Whizzing O'er the Snow
Nothing beats solid personal experience. After seven years of sledding with my son, I've picked up a few tips, some of which have been mentioned ealrier, but bear reinforcing:
Supervise Kids . This is always a good thing, and one of the best ways to ensure sledding safety. Parents should accompany preschool-aged kids in the sled. Older kids can sled alone, parents should be present to make sure other kids don't become rough or careless. Kids often get so involved in their own activity that they sometimes forget there are other kids on the hill.
Check Conditions . They change each day. What's safe one day may not be the next. Avoid obstacles, bumps, patches of ice. Don't be shy about testing a hill to determine if it's safe.

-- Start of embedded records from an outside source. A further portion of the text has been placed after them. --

/-- Every PDU of the response encoder decodes to the record it was built from (R274 (b)). -/
theorem decodeResponse_of_encodeResponse {record : Response} {pdu : List Byte} (built : encodeResponse record = .ok pdu) :
    decodeResponse pdu = .ok record := by
  cases record with
  | readCoils byteCount data =>
    obtain ⟨rfl, small, rfl⟩ := encodeBits_eq_ok built
    exact decodeResponse_of_format rfl (decodeBC_counted data small) rfl
  | readInputDiscretes byteCount data =>
    obtain ⟨rfl, small, rfl⟩ := encodeBits_eq_ok built
    exact decodeResponse_of_format rfl (decodeBC_counted data small) rfl
  | readMultipleRegisters values =>
    obtain ⟨rfl, read⟩ := decodeWords_of_encodeWords built
    exact decodeResponse_of_format rfl read rfl
  | readInputRegisters values =>
    obtain ⟨rfl, read⟩ := decodeWords_of_encodeWords built
    exact decodeResponse_of_format rfl read rfl
  | writeCoil reference value =>
    obtain ⟨legal, built⟩ := constructRequire_bind_ok built
    cases built
    exact decodeResponse_of_format rfl (decodeRC_bytes16 _ _) (require_true_bind legal)
  | writeSingleRegister reference value =>
    cases built
    exact decodeResponse_of_format rfl (decodeRC_bytes16 _ _) rfl
  | readExceptionStatus status =>
    cases built
    rfl
  | readSerialDiagnostics subFunction data =>
    cases built
    exact decodeResponse_of_format rfl (decodeRC_bytes16 _ _) rfl
  | readCommEventCounter status eventCount =>
    obtain ⟨legal, built⟩ := constructRequire_bind_ok built
    cases built
    exact decodeResponse_of_format rfl (decodeRC_bytes16 _ _) (require_true_bind legal)
  | readCommEventLog status eventCount messageCount events =>
    obtain ⟨few, checked⟩ := constructRequire_bind_ok built
    obtain ⟨legal, -⟩ := constructRequire_bind_ok checked
    rw [encodeResponse_readCommEventLog legal (decide_eq_true_eq.mp few)] at built
    cases built
    exact decodeResponse_of_body rfl ((decodeReadCommEventLogResponse_counted _ _ _ (decide_eq_true_eq.mp few)).trans
      (if_pos ((two_valued_eq_true _ _ _).mp legal)))
  | writeMultipleCoils reference count =>
    cases built
    exact decodeResponse_of_format rfl (decodeRC_bytes16 _ _) rfl
  | writeMultipleRegisters reference count =>
    cases built
    exact decodeResponse_of_format rfl (decodeRC_bytes16 _ _) rfl
  | reportSlaveID slaveId runStatus deviceData =>
    obtain ⟨few, checked⟩ := constructRequire_bind_ok built
    obtain ⟨legal, -⟩ := constructRequire_bind_ok checked
    rw [encodeResponse_reportSlaveID legal (decide_eq_true_eq.mp few), Nat.add_comm] at built
    cases built
    exact decodeResponse_of_body rfl ((decodeReportSlaveIDResponse_counted _ _ (decide_eq_true_eq.mp few)).trans
      (if_pos ((two_valued_eq_true _ _ _).mp legal)))
  | readFileRecord records =>
    obtain ⟨some_records, built⟩ := constructRequire_bind_ok built
    obtain ⟨fits, built⟩ := constructRequire_bind_ok built
    cases built
    exact decodeResponse_of_body rfl (decodeReadFileRecordResponse_encode (by simpa using some_records)
      (by rw [encodeRecords_length]; exact decide_eq_true_eq.mp fits))
  | writeFileRecord subs =>
    obtain ⟨some_subs, built⟩ := constructRequire_bind_ok built
    obtain ⟨-, built⟩ := constructRequire_bind_ok built
    obtain ⟨fits, built⟩ := constructRequire_bind_ok built
    cases built
    have some_subs : subs ≠ [] := by simpa using some_subs
    exact decodeResponse_of_format rfl
      (decodeFileWrites_encode subs (List.length_pos_iff.mpr some_subs) (decide_eq_true_eq.mp fits)) rfl
  | maskWriteRegister reference andMask orMask =>
    cases built
    rw [List.append_assoc]
    exact decodeResponse_of_format rfl (decodeMW_bytes16 _ _ _) rfl
  | readWriteMultiple values =>
    obtain ⟨rfl, read⟩ := decodeWords_of_encodeWords built
    exact decodeResponse_of_format rfl read rfl
  | readFIFOQueue values =>
    obtain ⟨cap, built⟩ := constructRequire_bind_ok built
    cases built
    have few : values.length ≤ 31 := decide_eq_true_eq.mp cap
    have count : (u16Field values.length).toNat = values.length := u16Field_toNat _ (by omega)
    have size := bytesOf_length values
    refine decodeResponse_of_body rfl ?_
    rw [← size, decodeReadFIFOQueueResponse_counted _ (by omega), count, if_pos ⟨size, few⟩, wordsOf_bytesOf]
  | readMEI subCode fieldLevel conformity moreFollows nextFieldId fields =>
    obtain ⟨few, built⟩ := constructRequire_bind_ok built
    obtain ⟨legal, built⟩ := constructRequire_bind_ok built
    cases built
    simp only [Bool.and_eq_true, beq_iff_eq, List.all_eq_true, decide_eq_true_eq] at few legal
    obtain ⟨⟨sub, more⟩, texts⟩ := legal
    exact decodeResponse_of_body rfl ((decodeReadMEIResponse_encode _ _ _ _ _ (few.trans (by decide)) texts).trans
      (if_pos ⟨few, (two_valued_eq_true _ _ _).mp more, sub⟩))
  | exception functionCode code =>
    obtain ⟨normal, built⟩ := constructRequire_bind_ok built
    cases built
    obtain ⟨marked, back⟩ := withExceptionBit_of_normal ((Bool.not_eq_true' _).mp normal)
    rw [decodeResponse_exception marked, decodeExceptionResponse_code, back]
  | unknown functionCode body =>
    obtain ⟨legal, built⟩ := constructRequire_bind_ok built
    cases built
    obtain ⟨normal, unknown⟩ := Bool.and_eq_true_iff.mp legal
    exact decodeResponse_unknown ((Bool.not_eq_true' _).mp normal) ((Bool.not_eq_true' _).mp unknown) body

theorem headerFor_headless (headless : Bool) (h : HeaderFields) : (headerFor headless h).headless = headless := by
  cases headless <;> rfl

/-- DEC_RSP by its header part and its PDU part (R270). -/
theorem decodeResponseADU_of_decode {headless : Bool} {input pdu : List Byte} {header : Header} {record : Response}
    (split : decodeADU headless input = .ok (header, pdu)) (decoded : decodeResponse pdu = .ok record) :
    decodeResponseADU headless input = .ok (header, record) := by
  simp only [decodeResponseADU, split, ok_bind, decoded]
  rfl

/-- The ADU of an encoded response decodes to the header with the PDU's function code and the record. -/
theorem decodeResponseADU_aduOf (h : Header) {record : Response} {pdu : List Byte} (built : encodeResponse record = .ok pdu)
    (fits : 1 + pdu.length ≤ 65535) :
    decodeResponseADU h.headless (aduOf h pdu) = .ok (responseHeader h pdu, record) := by
  have some_pdu : pdu ≠ [] := by
    obtain ⟨rest, rfl⟩ := encodeResponse_code built
    exact List.cons_ne_nil _ _
  exact decodeResponseADU_of_decode (decodeADU_aduOf h some_pdu fits) (decodeResponse_of_encodeResponse built)

/-- Settles O13: the header comes back from the ADU and the record from the PDU. -/
theorem responsesComeBack : Obligations.ResponsesComeBack := by
  intro headless h record pdu adu built encoded
  rw [encodeResponseADU, built, ok_bind] at encoded
  obtain ⟨fits, rfl⟩ := encodeADU_eq_ok encoded
  simpa only [headerFor_headless] using decodeResponseADU_aduOf (headerFor headless h) built fits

Inspect Sleds . Make sure your child's sled is sturdy and can be steered. Avoid homemade sleds made from garbage can lids or plastic bags, which are hard to steer and can be pierced by rocks and branches hiding under the snow. Make sure the sled doesn't have any broken parts or jagged edges that can cause injuries.
Check Your Child . Make sure he or she is dressed warmly and stays dry. It's safest for them to sled sitting up. Kids should never go down head first or standing up.
Tuck Them In. Make sure arms, legs, drawstring and loose bits of clothing are tucked in. Scarves and clothes with drawstrings aren't safe as these can get tangled or stuck on obstacles on the way down.
Sledding safely requires a bit of preparation and caution on your end, but don't let that get in the way of having fun. Now get out there in the snow and do it!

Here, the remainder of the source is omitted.